[[ SUPPLIED DATA, beginning ]]
/-- 0x05 KIND. DEDUCED, note 75. -/
def Side.kindOk (x : Side) (q : AdmitReq) : Bool :=
  let progs := (List.range 8).filterMap fun k =>
    let w := (x.lword q.planBase (8 + k)).toNat
    if w = 0 then none else some (w * 128, (q.paging.elim [] (·.buckets)).getD k 0)
  x.headerOk q
    && (List.range (x.planSlots q.planBase)).all (fun k => (List.range 8).all fun e =>
        entryKindOk q.served q.engines e (x.entryAtPlan q.planBase k e).1)
    && (x.planLists q.planBase).all (fun l => x.headOk q.planBase l.2.2.2 0)
    && progs.all (fun o => x.headOk q.planBase o.1 o.2) && x.batchOk q

/-- The worst-case counts of a list or program, and whether WCET_SUM is their sum (R383). -/
def Side.wcets (x : Side) (base off : Nat) : List Nat := (x.listDescs base off).map fun o => Desc.wcet (x.loftGet (base + o) 64)
def Side.sumOk (x : Side) (base off : Nat) : Bool :=
  let s := (x.wcets base off).sum
  decide (s < 2 ^ 32) && (x.lword (base + off) 1).toNat == s

/-- The cycles that a window of slots a to b holds (R107). -/
def budgetOf (p n a b : Nat) : Nat := ((b * p / n - a * p / n) * 9999 / 10000 - 122) * 3 / 5

/-- 0x06 BUDGET (R107, R313, R382). -/
def Side.budgetOk (x : Side) (q : AdmitReq) : Bool :=
  let base := q.planBase
  let n := x.planSlots base
  let p := (x.lword base 2).toNat
  (List.range n).all (fun k => (List.range 8).all fun e =>
      let w := (x.entryAtPlan base k e).1
      if fld w 1 0 = 1 then
        let b := fld w 12 2
        decide (k < b) && decide (b ≤ n)
          && (List.range (b - k - 1)).all (fun j => fld (x.entryAtPlan base (k + 1 + j) e).1 1 0 == 0)
      else fld w 12 2 == 0)
    && (x.planLists base).all (fun l => x.sumOk base l.2.2.2
      && decide ((x.wcets base l.2.2.2).sum ≤ budgetOf p n l.1 l.2.2.1))
    && (x.planProgs base).all (x.sumOk base)

/-! ## Scoreboard check (0x07) -/

/-- A group's mask among the 256 bits of a scoreboard. -/
def sbBits (grp mask : Nat) : Nat := mask <<< (16 * grp)

/-- What a descriptor waits on and what it signals. -/
def Side.sbOf (x : Side) (base off : Nat) : Nat × Nat :=
  let d : Desc := x.loftGet (base + off) 64
  (sbBits d.waitGrp d.waitMask, sbBits d.sigGrp d.sigMask)

/-- One pass over the heads of some queues: those whose bits are set run; with the bits then set. -/
def sbPass : List (List (Nat × Nat)) → Nat → List (List (Nat × Nat)) × Nat
  | [], s => ([], s)
  | [] :: t, s => let r := sbPass t s; ([] :: r.1, r.2)
  | (d :: q) :: t, s =>
    if d.1 &&& s = d.1 then let r := sbPass t (s ||| d.2); (q :: r.1, r.2)
    else let r := sbPass t s; ((d :: q) :: r.1, r.2)

/-- Every queue runs to its end. -/
def sbRuns : Nat → List (List (Nat × Nat)) → Nat → Bool
  | 0, qs, _ => qs.all (·.isEmpty)
  | k + 1, qs, s => qs.all (·.isEmpty) || (let r := sbPass qs s; sbRuns k r.1 r.2)

/-- No bit is signalled twice. -/
def sbOnce : List Nat → Nat → Bool
  | [], _ => true
  | m :: t, s => m &&& s == 0 && sbOnce t (s ||| m)

/-- The queues of one frame or step keep the rule, given bits that come from elsewhere (R521). -/
def sbSound (qs : List (List (Nat × Nat))) (outside : Nat) : Bool :=
  let all := qs.flatten
  let signalled := all.foldl (fun s d => s ||| d.2) outside
  sbOnce (all.map (·.2)) outside && all.all (fun d => d.1 &&& signalled == d.1) && sbRuns (all.length + 1) qs outside

/-- The bits that the projector and the track stage set in the bound stall, by either configuration bank (R478, R521). -/
def Side.fusionBits (x : Side) (st : Nat) : Nat :=
  if x.field Reg.FUS_STALL 2 0 != st then 0
  else
    [false, true].foldl (fun m k =>
      let w := fun i => x.bankWord (x.bankAddr k) i
      if fld (w 0) 7 0 != 1 then m
      else
        let c := w (1568 + 2)
        let t := if bit (w (1568 + 1)) 21 then sbBits (fld c 11 8) (2 ^ fld c 15 12) else 0
        m ||| sbBits (fld c 3 0) (2 ^ fld c 7 4) ||| t) 0

/-- 0x07 SCOREBOARD: a fixed stall's lists by engine in slot order; each step program of a served stall alone. -/
def Side.scoreboardOk (x : Side) (q : AdmitReq) : Bool :=
  let base := q.planBase
  if q.served then (x.planProgs base).all fun o => sbSound [(x.listDescs base o).map (x.sbOf base)] 0
  else
    let lists := x.planLists base
    let queue := fun e => (lists.filter fun l => l.2.1 == e).flatMap fun l => (x.listDescs base l.2.2.2).map (x.sbOf base)
    sbSound ((List.range 8).map queue) (x.fusionBits q.stall)

/-! ## Bandwidth, ladders, imports, pages, self-test -/

/-- The bridles of a configuration's engines and page DMA units. -/
def mastersOf (q : AdmitReq) : List Nat := members 8 q.engines ++ (members 4 q.pdmas).map (8 + ·)

/-- The masters of a stall in the yard inequality: its engines and page DMA units, and the fusion unit's bridle 16 for
the fixed stall that FUS_STALL names (R477). -/
def Side.yardMasters (x : Side) (st : Nat) (q : AdmitReq) : List Nat :=
  mastersOf q ++ (if !q.served && x.field Reg.FUS_STALL 2 0 == st then [16] else [])

/-- The banks and masters of the admitted stalls but those of `drop`. -/
def Side.stallMasters (x : Side) (drop : List Nat) : List (Nat × List Nat) :=
  ((List.range 8).filter fun s => !drop.contains s).filterMap fun s =>
    (x.stl s).cfg.map fun o => ((members 32 o.banks).length, x.yardMasters s o)
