/-- The display lock of pipe p, the gate launch and an Age Visor entry fire in slot k. -/
def Side.lockFires (x : Side) (p k : Nat) : Bool :=
  fires (x.flag (dpyLock p) 0) (x.field (dpyLock p) 10 1) (x.field (dpyLock p) 21 11) k
def Side.gateFires (x : Side) (k : Nat) : Bool :=
  fires (x.flag Reg.GATE_CFG 0) (x.field Reg.GATE_CFG 10 1) (x.field Reg.GATE_CFG 21 11) k
def avCfg (s : Nat) : Reg := (Reg.AV_CFG : Reg).el 0x10 s
def Side.avFires (x : Side) (s k : Nat) : Bool :=
  fires (x.flag (avCfg s) 0) (x.field (avCfg s) 18 9) (x.field (avCfg s) 29 19) k

/-- Launches whose block is in reset or off are counted and not made (R98). -/
def Side.launchTo (x : Side) (page : Reg) (f : Side → Side) : Side := if x.pageOn page then f x else x.count Ct.CAD_LAUNCH_SKIPPED

/-- The cause of the check of entry s (R751): 0 for a pass, 1 MISSING, 2 INVALID, 3 AGE. -/
def Side.ageCause (x : Side) (s : Nat) : Nat :=
  match (Tbl.get { seen := none } x.me.safe.av s).seen with
  | none => 1
  | some (false, _) => 2
  | some (true, age) => if x.rdN (avCfg s + 4) < age then 3 else 0

/-- An entry's miss run reaches MISS_N (R752, R753): an armed entry reacts, and the run restarts. DEDUCED, note 25. -/
def Side.ageLimit (x : Side) (s : Nat) : Side :=
  let st := avCfg s + 0xC
  let armed := x.flag st 8
  let x := x.setField st 7 0 0
  if !armed then x
  else
    let x := x.raise Ev.SAFE_AGE
    let t : Trigger := { cls := 4, block := T.SAFE, inst := 0, ev := Ev.SAFE_AGE.bit, stream := x.field (avCfg s) 8 1 }
    if x.flag (avCfg s + 8) 8 then x.fire t else x.faultMessage 3 t

/-- The check of entry s (R751 to R753). A result committed before it counts for it, none counts twice. DEDUCED, note 25. -/
def Side.ageCheck (x : Side) (s : Nat) : Side :=
  let st := avCfg s + 0xC
  let c := x.ageCause s
  let x := x.modSafe fun q => { q with av := q.av.put s { seen := none } }
  if c = 0 then
    let x := ((x.setField st 7 0 0).setFlag st 9 true).setField st 11 10 0
    if x.safeState = 1 then x.setFlag st 8 true else x
  else
    let x := ((x.count Ct.SAFE_AGE_MISSES).setFlag st 9 false).setField st 11 10 c
    let run := x.field st 7 0 + 1
    if max 1 (x.field (avCfg s + 8) 7 0) ≤ run then x.ageLimit s else x.setField st 7 0 run

/-- What slot k launches, in the order of R75: fusion, plan lists, display frames, gate lists, age checks. -/
def Side.launch (x : Side) (k : Nat) : Side :=
  let x := if x.live then (x.fusSlot k).launchLists k else x
  let x := (List.range 4).foldl (fun (x : Side) p =>
    if x.lockFires p k then x.launchTo (Reg.DPY_CTRL.inst p) (·.dpyLaunch p) else x) x
  let x := if x.gateFires k then x.launchTo (Reg.NET_STAT.inst 9) Side.gateLaunch else x
  if x.live then (List.range 16).foldl (fun (x : Side) s => if x.avFires s k then x.ageCheck s else x) x else x

/-- The stamp pair of slot k, which all of its launches share (R105): the slot start in VT and MT. -/
def Side.slotStamp (x : Side) (k : Nat) : Stamp :=
  let c := x.me.cad
  let o := k * c.len / max 1 c.slots
  { vt := if x.cadSrc = 3 then c.fVt + o else (x.vtAt (c.fMt + o)).toNat, mt := x.slotMt k
    st := x.vtState, valid := x.vtState != 0 }

/-- Slot k starts. DEDUCED, note 24. -/
def Side.startSlot (k : Nat) (x : Side) : Side :=
  let x := (x.wrN Reg.CAD_SLOT k).modCad fun c => { c with slot := k + 1, slotAt := x.slotStamp k }
  let x := if k = 0 then x else x.modSafe fun s => { s with slotsNoKick := s.slotsNoKick + 1 }
  x.launch k

/-- SLOT_START: the next slot of the frame starts. -/
def execSlotStart (n : Now) (d : Ch) (s : State) : Host.Outcome State Fault Refusal :=
  onTick n d (fun x =>
    let x := x.commitFirst (sameCommits d s.pending)
    let k := x.me.cad.slot
    if x.cadSrc = 0 || x.me.cad.slots ≤ k || !x.slotReached k then x
    else x.startSlot k) s

/-! ## Frame-sync pulses (R98, R99) -/

def fsyncCfg (i : Nat) : Reg := (Reg.FSYNC_CFG : Reg).el 0x10 i

/-- Output i changes: the ball is high while the pulse is active, or low with ACTIVE_LOW. -/
def Side.putFsync (x : Side) (i since : Nat) (active : Bool) (at_ : Stamp) : Side :=
  (x.modCad fun c => { c with fsync := c.fsync.put i (since, active) }).emit (.fsync i (active != x.flag (fsyncCfg i) 1) at_)

/-- FSYNC_PULSE: the leading edge at S + FSYNC_n_DELAY of a slot in which the launch fires, once, with the stamp pair of the
slot (R105); the trailing edge
FSYNC_n_WIDTH later. During a die reset the output is high-impedance and the launch is counted as skipped. -/
def execFsyncPulse (n : Now) (d : Ch) (i : Fin 8) (rise : Bool) (s : State) : Host.Outcome State Fault Refusal :=
  onTick n d (fun x =>
    let c := x.rd (fsyncCfg i)
    let was := Tbl.get (0, false) x.me.cad.fsync i
    let k := x.slotNow
    let at_ := x.slotMt k + x.rdN (fsyncCfg i + 4)
    if rise then
      if x.cadSrc = 0 || x.me.cad.slot = 0 || was.2 || !fires (bit c 0) (fld c 11 2) (fld c 22 12) k then x
      else if x.mt < at_ || at_ ≤ was.1 then x
      else if x.live then x.putFsync i x.mt true x.me.cad.slotAt
      else (x.count Ct.CAD_LAUNCH_SKIPPED).modCad fun c => { c with fsync := c.fsync.put i (x.mt, false) }
    else if was.2 && decide (was.1 + x.rdN (fsyncCfg i + 8) ≤ x.mt) then x.putFsync i was.1 false x.stamp
    else x) s

/-- STOPPED_FRAME_TICK (R150). -/
def execStoppedFrameTick (n : Now) (d : Ch) (s : State) : Host.Outcome State Fault Refusal :=
  onTick n d (fun x =>
    if x.cadSrc = 0 && decide (x.me.cad.tickMt + 33333333 ≤ x.mt) then
      x.modCad fun c => { c with ticks := c.ticks + 1, tickMt := c.tickMt + 33333333 }
    else x) s

/-! ## The CAD page (R79, R80, R84, R92 to R96, R100, R101) -/

/-- A launch or a fixed-stall plan that forbids an apply (R84). -/
def Side.applyBlocked (x : Side) : Bool :=
  ((List.range 8).any fun st => x.psq st != 0 && !x.served st) || (List.range 4).any (fun p => x.flag (dpyLock p) 0)
    || x.flag Reg.GATE_CFG 0 || (List.range 8).any (fun i => x.flag (fsyncCfg i) 0)
    || (List.range 16).any fun s => x.flag (avCfg s) 0

/-- CAD_PERIOD and CAD_SLOTS hold a configuration that may be applied (R79, R80). -/
def cadCfgOk (p n : Nat) : Bool :=
  decide (1000000 ≤ p) && decide (p ≤ 200000000) && decide (2 ≤ n) && decide (n ≤ 1024) && decide (10000 ≤ p / max 1 n)

/-- A write of 1 to CAD_APPLY (R80, R84). -/
def Side.cadApply (x : Side) (v : Word) : Side :=
  if !bit v 0 then x
  else
    let p := x.rdN Reg.CAD_PERIOD
    let k := x.rdN Reg.CAD_SLOTS
    if !cadCfgOk p k || x.applyBlocked then x.raise Ev.CAD_CFG_ERR
    else (x.modCad fun c => { c with next := some (x.rd64 Reg.CAD_EPOCH, p, k) }).setFlag Reg.CAD_STAT 4 true

/-- CAD_APPLY. -/
def execCadApply (n : Now) (d : Ch) (w : Init) (v : Word) (s : State) : Host.Outcome State Fault Refusal :=
  onLive n d (fun x => x.access w Reg.CAD_APPLY fun x => x.cadApply v) s

/-- RUN takes effect on a STOPPED cadence (R92 to R94): it waits for the grid, waits for VT, or starts MT-driven at the
write with GRID_VALID = 0. While the cadence runs, a 1 withdraws a pending stop and does nothing more (R96).
DEDUCED, note 23. -/
def Side.cadStart (x : Side) : Side :=
  if x.cadSrc != 0 then x
  else if x.vtFollows || !x.flag Reg.CAD_CTRL 1 then
    if x.me.cad.waiting then x else x.modCad fun c => { c with waiting := true, runVt := x.vt }
  else (x.boundary.setFlag Reg.CAD_STAT 2 false).beginFrame 1 x.vt x.mt

/-- A write of CAD_CTRL. -/
def Side.cadCtrl (x : Side) (v : Word) : Side :=
  let x := x.store Reg.CAD_CTRL v
  if bit v 0 then x.cadStart else x.modCad fun c => { c with waiting := false }

/-- CAD_RUN: RUN is written 1, with START_MT. -/
def execCadRun (n : Now) (d : Ch) (w : Init) (startMt : Bool) (s : State) : Host.Outcome State Fault Refusal :=
  onLive n d (fun x => x.access w Reg.CAD_CTRL fun x => x.cadCtrl (pack [(0, 1), (1, nat1 startMt)])) s

/-- CAD_STOP (R96): RUN is written 0, START_MT as it is. -/
def execCadStop (n : Now) (d : Ch) (w : Init) (s : State) : Host.Outcome State Fault Refusal :=
  onLive n d (fun x => x.access w Reg.CAD_CTRL fun x => x.cadCtrl (pack [(1, x.field Reg.CAD_CTRL 1 1)])) s

/-- START_SLOT and EVERY fit the slot count (R100). -/
def Side.launchOk (x : Side) (s m : Nat) : Bool :=
  decide (s < x.cadCfg.2.2) && decide (1 ≤ m) && decide (m ≤ x.cadCfg.2.2)

/-- The timing tests of an enabled frame-sync launch (R101). -/
def Side.fsyncOk (x : Side) (delay width m : Nat) : Bool :=
  let slot := x.cadCfg.2.1 / max 1 x.cadCfg.2.2
  decide (delay < slot) && decide (width < m * slot)

/-- A write of an Age Visor entry's configuration: one that enables it starts its interval and leaves it unarmed. -/
def Side.writeAv (x : Side) (s : Nat) (v : Word) : Side :=
  let was := x.flag (avCfg s) 0
  let x := x.store (avCfg s) v
  if bit v 0 && !was then (x.disarmAv s).modSafe fun q => { q with av := q.av.put s { seen := none } } else x

/-- A write of a frame-sync configuration: a disabled output ends its pulse. -/
def Side.writeFsync (x : Side) (i : Nat) (v : Word) : Side :=
  let was := Tbl.get (0, false) x.me.cad.fsync i
  let x := x.store (fsyncCfg i) v
  if !bit v 0 && was.2 then x.putFsync i was.1 false x.stamp else x
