/-! ## Companion bus -/

/-- Near requests (R614, R618 to R626, R628). A write through an enabled window that permits it is posted and done at once,
held while the posted queue is full, or queued to complete with its last far cycle; a read and an atomic take a read buffer, are
queued toward the far side and retried; a reissue of one whose buffer is filled receives its data, or its error, and frees the
buffer. Without a window the request is refused. Of the requests of one fabric cycle those of lower initiators are taken first. -/
def Obligations.NearRequestsComplete : Prop :=
  ∀ (s : State) (n : Now) (d : Ch) (i : Fin 6) (off len w : Nat), (s.at_ n d).live = true →
    ((s.at_ n d).me.cbb.early = [] → (∀ q ∈ sameCycle d s.pending, i.val ≤ q.init.val) →
      (∀ bytes : List Byte, (s.at_ n d).cbbOn = true → (s.at_ n d).winAt off bytes.length = some w →
        (s.at_ n d).winRefuses w i off bytes.length true = false →
        (s.at_ n d).semBlocks ((s.at_ n d).cbbWin Reg.CBB_WIN_FAR w 29 28) i = false →
        ((s.at_ n d).cbbWin Reg.CBB_WIN_CFG w 5 5 = 1 → exec (.cbbNearWrite n d i off bytes) s = .next (s.ends n d fun x =>
          x.modCbb fun b => { b with queue := b.queue ++ [x.cbbReq .open_ w i off bytes.length bytes] })) ∧
        ((s.at_ n d).cbbWin Reg.CBB_WIN_CFG w 5 5 = 0 → (s.at_ n d).me.cbb.posted < 16 →
          exec (.cbbNearWrite n d i off bytes) s = .next (s.ends n d fun x =>
            (x.modCbb fun b => { b with queue := b.queue ++ [x.cbbReq .posted w i off bytes.length bytes] }).emit (.nearDone i []))) ∧
        ((s.at_ n d).cbbWin Reg.CBB_WIN_CFG w 5 5 = 0 → 16 ≤ (s.at_ n d).me.cbb.posted →
          exec (.cbbNearWrite n d i off bytes) s = .next (s.ends n d fun x =>
            (x.count Ct.CBB_WQ_FULL).modCbb fun b => { b with
              held := b.held ++ [x.cbbReq .posted w i off bytes.length bytes] }))) ∧
      (∀ k : Nat, (s.at_ n d).cbbOn = true → (s.at_ n d).winAt off len = some w →
        (s.at_ n d).winRefuses w i off len false = false →
        (s.at_ n d).semBlocks ((s.at_ n d).cbbWin Reg.CBB_WIN_FAR w 29 28) i = false → (s.at_ n d).me.cbb.freeBuf = some k →
        exec (.cbbNearRead n d i off len) s = .next (s.ends n d fun x => (x.modCbb fun b => { b with
          queue := b.queue ++ [{ x.cbbReq .read w i off len [] with buf := some k }]
          bufs := b.bufs.put k { init := i, off := off, len := len, fill := none } }).cbbRetry i)) ∧
      (∀ (op : AtomicOp) (k : Nat), (s.at_ n d).cbbOn = true → (s.at_ n d).winAt off 4 = some w →
        (s.at_ n d).winRefuses w i off 4 true = false → off % 4 = 0 →
        (s.at_ n d).semBlocks ((s.at_ n d).cbbWin Reg.CBB_WIN_FAR w 29 28) i = false → (s.at_ n d).me.cbb.freeBuf = some k →
        ((s.at_ n d).cbbWin Reg.CBB_WIN_CFG w 4 3 = 1 → exec (.cbbAtomic n d i off op) s = .next (s.ends n d fun x =>
          (x.modCbb fun b => { b with
            queue := b.queue ++ [{ x.cbbReq (.atomic op) w i off 4 [] with cblock := true, sem := false, buf := some k }]
            bufs := b.bufs.put k { init := i, off := off, len := 4, fill := none } }).cbbRetry i)) ∧
        ((s.at_ n d).cbbWin Reg.CBB_WIN_CFG w 4 3 = 2 → exec (.cbbAtomic n d i off op) s = .next (s.ends n d fun x =>
          x.allocate { x.cbbReq (.atomic op) w i off 4 [] with
            cblock := false, sem := x.me.cbb.holder (x.cbbReq (.atomic op) w i off 4 []).cs != some i.val }))) ∧
      (∀ (k : Nat) (b : CbbBuf) (data : List Byte) (err : Bool) (t : Nat),
        (s.at_ n d).me.cbb.bufs.find? (fun e => e.2.init == i.val && e.2.off == off && e.2.len == len) = some (k, b) →
        b.fill = some (data, err, t) →
        exec (.cbbReadReissue n d i off len) s = .next (s.ends n d fun x =>
          if err then ((x.modCbb fun c => { c with bufs := c.bufs.drop k }).emit (.nearDone i (List.replicate len 0))).emit
            (.nearError i)
          else (x.modCbb fun c => { c with bufs := c.bufs.drop k }).emit (.nearDone i data))) ∧
      ((s.at_ n d).cbbOn = false → exec (.cbbNearRead n d i off len) s = .next (s.ends n d fun x => x.noWindow i))) ∧
    (∀ (bytes : List Byte) (op : AtomicOp),
      ∀ e ∈ ([(Instr.cbbNearWrite n d i off bytes, .write bytes), (.cbbNearRead n d i off len, .read len),
        (.cbbAtomic n d i off op, .atomic op), (.cbbReadReissue n d i off len, .reissue len)] : List (Instr × NearOp)),
      let l := (sameCycle d s.pending).filter fun q => decide (q.init.val < i.val)
      ((s.at_ n d).me.cbb.early = [] → exec e.1 s = .next (s.ends n d fun x =>
        ((byInit l).foldl Side.takeNear (x.setEarly l)).takeNear ⟨i, off, e.2⟩)) ∧
      (n.on d = 0 → (s.at_ n d).me.cbb.early.contains ⟨i, off, e.2⟩ = true →
        exec e.1 s = .next (s.ends n d fun x => x.setEarly (x.me.cbb.early.erase ⟨i, off, e.2⟩))))
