@[simp] theorem State.pending_elapse (s : State) (n : Now) : (s.elapse n).pending = s.pending := rfl

@[simp] theorem State.hub_elapse (s : State) (n : Now) : (s.elapse n).hub = s.hub := rfl

/-- The channel's view after an operation that keeps which channel it is. -/
theorem State.side_onSide (s : State) (d : Ch) (f : Side → Side) (h : (f (s.side d)).d = d) :
    (s.onSide d f).side d = f (s.side d) := by
  have e : (s.onSide d f).side d = { f (s.side d) with d := d } := by cases d <;> rfl
  rw [e]
  generalize f (s.side d) = y at h
  cases y
  cases h
  rfl

/-- An operation acts on a state through the channel's view alone. -/
theorem State.onSide_congr (s : State) (d : Ch) {f g : Side → Side} (h : f (s.side d) = g (s.side d)) :
    s.onSide d f = s.onSide d g := by
  simp only [State.onSide, h]

end Sys2Proof.Machine
end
[[ SUPPLIED DATA, end ]]
_TASK DESCRIPTION_. Could you reproduce exactly the lines of the entries above, from the one with "let all := qs.flatten" through the one with "def Side.fusionBits (x", and nothing else?

_RESPONSE_.
  let all := qs.flatten
  let signalled := all.foldl (fun s d => s ||| d.2) outside
  sbOnce (all.map (·.2)) outside && all.all (fun d => d.1 &&& signalled == d.1) && sbRuns (all.length + 1) qs outside

/-- The bits that the projector and the track stage set in the bound stall, by either configuration bank (R478, R521). -/
def Side.fusionBits (x : Side) (st : Nat) : Nat :=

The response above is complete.